ASSIGNED TASK - The following listing has lines to check for the word "allSlots"; give only the number of lines that contain it.

- Opening Delimiter -

theorem port_ne_of_mem_endWaiters {b : Pool} {p : Port} : ∀ w ∈ (b.endWaiters (ofPort p)).waiters, w.port ≠ p := by
  intro w hw hp
  have hm := (exists_port_of_core (core_endWaiters (ofPort p) b) p).1 ⟨w, hw, hp⟩
  obtain ⟨v, hv, hvp⟩ := hm
  have := (List.mem_filter.1 hv).2
  simp [ofPort, hvp] at this

theorem Body.leftBy_pool (b : Pool) (p : Port) : ∃ b1, ((Body.pool b).leftBy p).1 = .pool b1 ∧
    b1.unitsOf p = b.unitsOf p ∧ b1.lists p = b.lists p := by
  cases hw : b.waiters.any (ofPort p) with
  | false => exact ⟨b, by rw [Body.leftBy_idle hw], rfl, rfl⟩
  | true =>
    obtain ⟨-, -, -, -, hu, hl, -⟩ := (b.endWaiters (ofPort p)).grants_cascade
    have hne : ∀ w ∈ (b.endWaiters (ofPort p)).waiters.take (b.endWaiters (ofPort p)).cascade.2.length, w.port ≠ p :=
      fun w hm => port_ne_of_mem_endWaiters w (List.mem_of_mem_take hm)
    refine ⟨_, by rw [Body.leftBy_waiting hw], ?_, ?_⟩
    · rw [hu, unitsAsked_eq_zero hne]
      rfl
    · rw [Bool.eq_iff_iff, hl]
      exact or_iff_left fun ⟨w, hm, hp⟩ => hne w hm hp

theorem Body.leftBy_of_no_waiter {p : Port} {body : Body} (h : ∀ w ∈ body.waiters, w.port ≠ p) :
    (body.leftBy p).1 = body := by
  rcases Body.leftBy_cases p body with he | ⟨b, rfl, hw, -⟩
  · rw [he]
  · obtain ⟨w, hm, hp⟩ := List.any_eq_true.1 hw
    exact absurd (by simpa [ofPort] using hp) (h w hm)

theorem HeldRetire.discardOf_eq (p : Port) (held : HeldRetire) : held.discardOf p = match held with
    | .pending q g => if q = p then .discarded else .pending q g
    | .absent => .absent
    | .discarded => .discarded := by cases held <;> rfl

/-- The record of a slot after the entry. -/
theorem State.record_enterDraining {p : Port} {s : State} {i : Slot} {rec : Record} (h : (s.slot i).record = some rec) :
    ((s.enterDraining p).slot i).record = some (Record.forget p { rec with body := (rec.body.leftBy p).1 }) := by
  rw [State.slot_enterDraining, SlotState.forget, SlotState.leftBy, h]
  rfl

/-! ### The entry as one event -/

theorem State.port_enterDraining_ne {p q : Port} (hq : q ≠ p) (s : State) : (s.enterDraining p).port q =
    if (s.port q).mode = .draining then s.port q else
      { s.port q with responses := (s.port q).responses ++ responsesFor q (allSlots.flatMap (s.leaving p)) } := by
  have h : (s.enterDraining p).port q = ((s.modifyPort p (PortState.cleared .draining)).dropWaiters p).port q := by
    rw [State.port, State.ports_enterDraining]; rfl
  rw [h, State.dropWaiters, State.port_foldl_dropWaitersAt p q allSlots (List.nodup_finRange 256),
    State.port_modifyPort_ne hq.symm]
  rfl

theorem State.entryOf_enterDraining {p q : Port} (hq : q ≠ p) {s : State} (ho : s.changedSetsOrdered) (i : Slot) :
    entryOf i (s.enterDraining p).changed[q.val] = s.entryAfter p q i := by
  have h : (s.enterDraining p).changed[q.val] =
      ((s.modifyPort p (PortState.cleared .draining)).dropWaiters p).changed[q.val] := by
    simp only [State.changed_enterDraining, changed_set, if_neg hq.symm]
  have ho' : (s.modifyPort p (PortState.cleared .draining)).changedSetsOrdered := State.changedSetsOrdered_congr rfl ho
  rw [h, State.dropWaiters, State.entryOf_foldl_dropWaitersAt p q allSlots (List.nodup_finRange 256) ho',
    if_pos (show i ∈ allSlots from List.mem_finRange i)]
  rfl

/-- A field that no event of the entry touches, and that is not the entry's own, stays. -/
theorem State.enterDraining_keeps {α : Type} {p : Port} (f : State → α)
    (h : ∀ (s : State) (i : Slot) (r0 r1 : Record) (rs : List (Port × Response)), f (s.finishEvent i r0 r1 rs) = f s)
    (h0 : ∀ (s : State) (ports : Vector PortState 4), f { s with ports := ports } = f s)
    (h1 : ∀ (s : State) (slots : Vector SlotState 256) (changed : Vector (List ChangedEntry) 4) (cursors : Vector Nat 4),
      f { s with slots := slots, changed := changed, cursors := cursors } = f s) (s : State) :
    f (s.enterDraining p) = f s :=
  ((h1 ..).trans (State.dropWaiters_keeps f h _)).trans (h0 ..)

- Closing Delimiter -

ANSWER SECTION - 4